> [Data for the task]
-- ==== Sys2Proof/Laws/Bits.lean ====
section
/-! SUPPORT. Laws of bit strings, packing and the encoders built from them. -/

namespace Sys2Proof.Machine

/-! ### Patterns as bit strings -/

@[simp] theorem strN_length (n : Nat) (p : Byte) : (strN n p).length = n := by simp [strN]

theorem strN_getElem? {n k : Nat} (p : Byte) (h : k < n) : (strN n p)[k]? = some (p.getLsbD (n - 1 - k)) := by
  simp [strN, h]

/-- A byte's own bit string, written out. -/
theorem strN_eight (p : Byte) :
    strN 8 p = [p.getLsbD 7, p.getLsbD 6, p.getLsbD 5, p.getLsbD 4, p.getLsbD 3, p.getLsbD 2, p.getLsbD 1,
      p.getLsbD 0] := rfl

/-- Packing eight bits and reading them back. -/
theorem strN_byteOfBits (b7 b6 b5 b4 b3 b2 b1 b0 : Bool) :
    strN 8 (byteOfBits b7 b6 b5 b4 b3 b2 b1 b0) = [b7, b6, b5, b4, b3, b2, b1, b0] := by
  revert b7 b6 b5 b4 b3 b2 b1 b0; decide

/-- Reading a byte's bits and packing them back. -/
theorem byteOfBits_getLsbD (p : Byte) :
    byteOfBits (p.getLsbD 7) (p.getLsbD 6) (p.getLsbD 5) (p.getLsbD 4) (p.getLsbD 3) (p.getLsbD 2) (p.getLsbD 1)
      (p.getLsbD 0) = p := by
  revert p; decide

/-! ### pack and bits -/

@[simp] theorem bits_nil : bits [] = [] := rfl

@[simp] theorem bits_cons (b : Byte) (buf : Buffer) : bits (b :: buf) = strN 8 b ++ bits buf := rfl

@[simp] theorem bits_append (a b : Buffer) : bits (a ++ b) = bits a ++ bits b := by simp [bits]

@[simp] theorem bits_length (buf : Buffer) : (bits buf).length = 8 * buf.length := by
  induction buf with
  | nil => rfl
  | cons b buf ih => simp [ih]; omega

/-- A string of at least eight bits is eight bits and a rest. -/
theorem exists_eight_bits {s : BitString} (h : 8 ≤ s.length) :
    ∃ b7 b6 b5 b4 b3 b2 b1 b0 r, s = b7 :: b6 :: b5 :: b4 :: b3 :: b2 :: b1 :: b0 :: r := by
  match s, h with
  | b7 :: b6 :: b5 :: b4 :: b3 :: b2 :: b1 :: b0 :: r, _ => exact ⟨b7, b6, b5, b4, b3, b2, b1, b0, r, rfl⟩

/-- The induction of packing: a string whose length is a multiple of 8 is empty, or eight bits and such a string. -/
theorem eight_induction {P : BitString → Prop} (nil : P [])
    (cons : ∀ b7 b6 b5 b4 b3 b2 b1 b0 s, s.length % 8 = 0 → P s → P (b7 :: b6 :: b5 :: b4 :: b3 :: b2 :: b1 :: b0 :: s)) :
    ∀ s : BitString, s.length % 8 = 0 → P s := by
  intro s
  induction h : s.length / 8 generalizing s with
  | zero =>
    intro h8
    have : s = [] := List.eq_nil_of_length_eq_zero (by omega)
    exact this ▸ nil
  | succ k ih =>
    intro h8
    obtain ⟨b7, b6, b5, b4, b3, b2, b1, b0, r, rfl⟩ := exists_eight_bits (s := s) (by omega)
    simp only [List.length_cons] at h h8
    exact cons _ _ _ _ _ _ _ _ r (by omega) (ih r (by omega) (by omega))

theorem bits_pack : ∀ s : BitString, s.length % 8 = 0 → bits (pack s) = s :=
  eight_induction rfl fun b7 b6 b5 b4 b3 b2 b1 b0 s _ ih => by
    rw [pack, bits_cons, ih, strN_byteOfBits]; rfl

theorem pack_bits (buf : Buffer) : pack (bits buf) = buf := by
  induction buf with
  | nil => rfl
  | cons b buf ih =>
    have := byteOfBits_getLsbD b
    rw [bits_cons, strN_eight]
    simp only [List.cons_append, List.nil_append, pack, ih, this]

theorem pack_length : ∀ s : BitString, s.length % 8 = 0 → (pack s).length = s.length / 8 :=
  eight_induction rfl fun b7 b6 b5 b4 b3 b2 b1 b0 s h8 ih => by
    simp only [pack, List.length_cons, ih]; omega

theorem pack_injective {s t : BitString} (hs : s.length % 8 = 0) (ht : t.length % 8 = 0) (h : pack s = pack t) :
    s = t := by rw [← bits_pack s hs, ← bits_pack t ht, h]

@[simp] theorem bits_zeros (k : Nat) : bits (zeros k) = List.replicate (8 * k) false := by
  induction k with
  | zero => rfl
  | succ k ih =>
    have : zeros (k + 1) = 0 :: zeros k := rfl
    rw [this, bits_cons, ih, show 8 * (k + 1) = 8 + 8 * k by omega, List.replicate_add]
    rfl

/-! ### Groups and channels -/

@[simp] theorem encBit_length (cfg : Config) (b : Bool) : (encBit cfg b).length = cfg.n := by
  cases b <;> simp [encBit]

theorem encBit_eq (cfg : Config) (b : Bool) : encBit cfg b = strN cfg.n (pattern cfg b) := by
  cases b <;> rfl

/-- The channel's groups as one list: group j is that of channel bit 7 - j. -/
theorem encChanBits_eq (cfg : Config) (v : Byte) :
    encChanBits cfg v = (List.range 8).flatMap fun j => encBit cfg (v.getLsbD (7 - j)) := by
  simp [encChanBits, List.range, List.range.loop, List.append_assoc]

@[simp] theorem encChanBits_length (cfg : Config) (v : Byte) : (encChanBits cfg v).length = 8 * cfg.n := by
  simp [encChanBits]; omega

/-- The channel's physical bits are its groups (R60, R61). -/
@[simp] theorem bits_encChan (cfg : Config) (v : Byte) : bits (encChan cfg v) = encChanBits cfg v :=
  bits_pack _ (by simp)

@[simp] theorem encChan_length (cfg : Config) (v : Byte) : (encChan cfg v).length = cfg.n := by
  rw [encChan, pack_length _ (by simp)]; simp

/-! ### Pixels and frames -/

/-- A legal order is one of the six permutations of the three channels (10_state.md R11). -/
theorem seq_cases {order : BitVec 3} (h : order.toNat ≤ 5) :
    seq order ∈ [[Channel.red, .green, .blue], [.red, .blue, .green], [.green, .red, .blue], [.green, .blue, .red],
      [.blue, .red, .green], [.blue, .green, .red]] := by
  have key : ∀ o : BitVec 3, o.toNat ≤ 5 → seq o ∈ [[Channel.red, .green, .blue], [.red, .blue, .green],
      [.green, .red, .blue], [.green, .blue, .red], [.blue, .red, .green], [.blue, .green, .red]] := by decide
  exact key order h

/-- Under a well-formed configuration three channels are sent. -/
theorem seq_length {cfg : Config} (hw : cfg.WellFormed) : (seq cfg.order).length = 3 := by
  have h := seq_cases (Config.wellFormed_iff.mp hw).2.2.2.1
  simp only [List.mem_cons, List.not_mem_nil, or_false] at h
  rcases h with h | h | h | h | h | h <;> rw [h] <;> rfl

theorem flatMap_length {α β : Type} (f : α → List β) (n : Nat) (l : List α) (h : ∀ a ∈ l, (f a).length = n) :
    (l.flatMap f).length = l.length * n := by
  induction l with
  | nil => simp
  | cons a l ih =>
    rw [List.flatMap_cons, List.length_append, h a (by simp), ih fun x hx => h x (by simp [hx])]
    simp [Nat.succ_mul, Nat.add_comm]

theorem encPix_length {cfg : Config} (hw : cfg.WellFormed) (p : Pixel) : (encPix cfg p).length = 3 * cfg.n := by
  rw [encPix, flatMap_length _ cfg.n _ fun a _ => encChan_length cfg a]
  simp [wire, seq_length hw]

@[simp] theorem pad_false (cfg : Config) : pad cfg false = [] := rfl

@[simp] theorem pad_true (cfg : Config) : pad cfg true = zeros cfg.padLen := rfl

@[simp] theorem encChain_nil (cfg : Config) (p : Bool) : encChain cfg p [] = pad cfg p := rfl

@[simp] theorem encChain_cons (cfg : Config) (p : Bool) (x : Pixel) (px : List Pixel) :
    encChain cfg p (x :: px) = encPix cfg x ++ encChain cfg p px := by simp [encChain]

theorem encChain_length {cfg : Config} (hw : cfg.WellFormed) (p : Bool) (px : List Pixel) :
    (encChain cfg p px).length = 3 * cfg.n * px.length + (pad cfg p).length := by
  induction px with
  | nil => simp
  | cons x px ih => simp [ih, encPix_length hw, Nat.mul_succ]; omega

end Sys2Proof.Machine
end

> [Exercise details] The required answer is the run of lines above, starting at the line with "rw [pack, bits_cons, ih, strN_byteOfBits];" and ending at the line with "simp only [pack, List.length_cons, ih];", reproduced exactly with both ends.

> [Your response]
    rw [pack, bits_cons, ih, strN_byteOfBits]; rfl

theorem pack_bits (buf : Buffer) : pack (bits buf) = buf := by
  induction buf with
  | nil => rfl
  | cons b buf ih =>
    have := byteOfBits_getLsbD b
    rw [bits_cons, strN_eight]
    simp only [List.cons_append, List.nil_append, pack, ih, this]

theorem pack_length : ∀ s : BitString, s.length % 8 = 0 → (pack s).length = s.length / 8 :=
  eight_induction rfl fun b7 b6 b5 b4 b3 b2 b1 b0 s h8 ih => by
    simp only [pack, List.length_cons, ih]; omega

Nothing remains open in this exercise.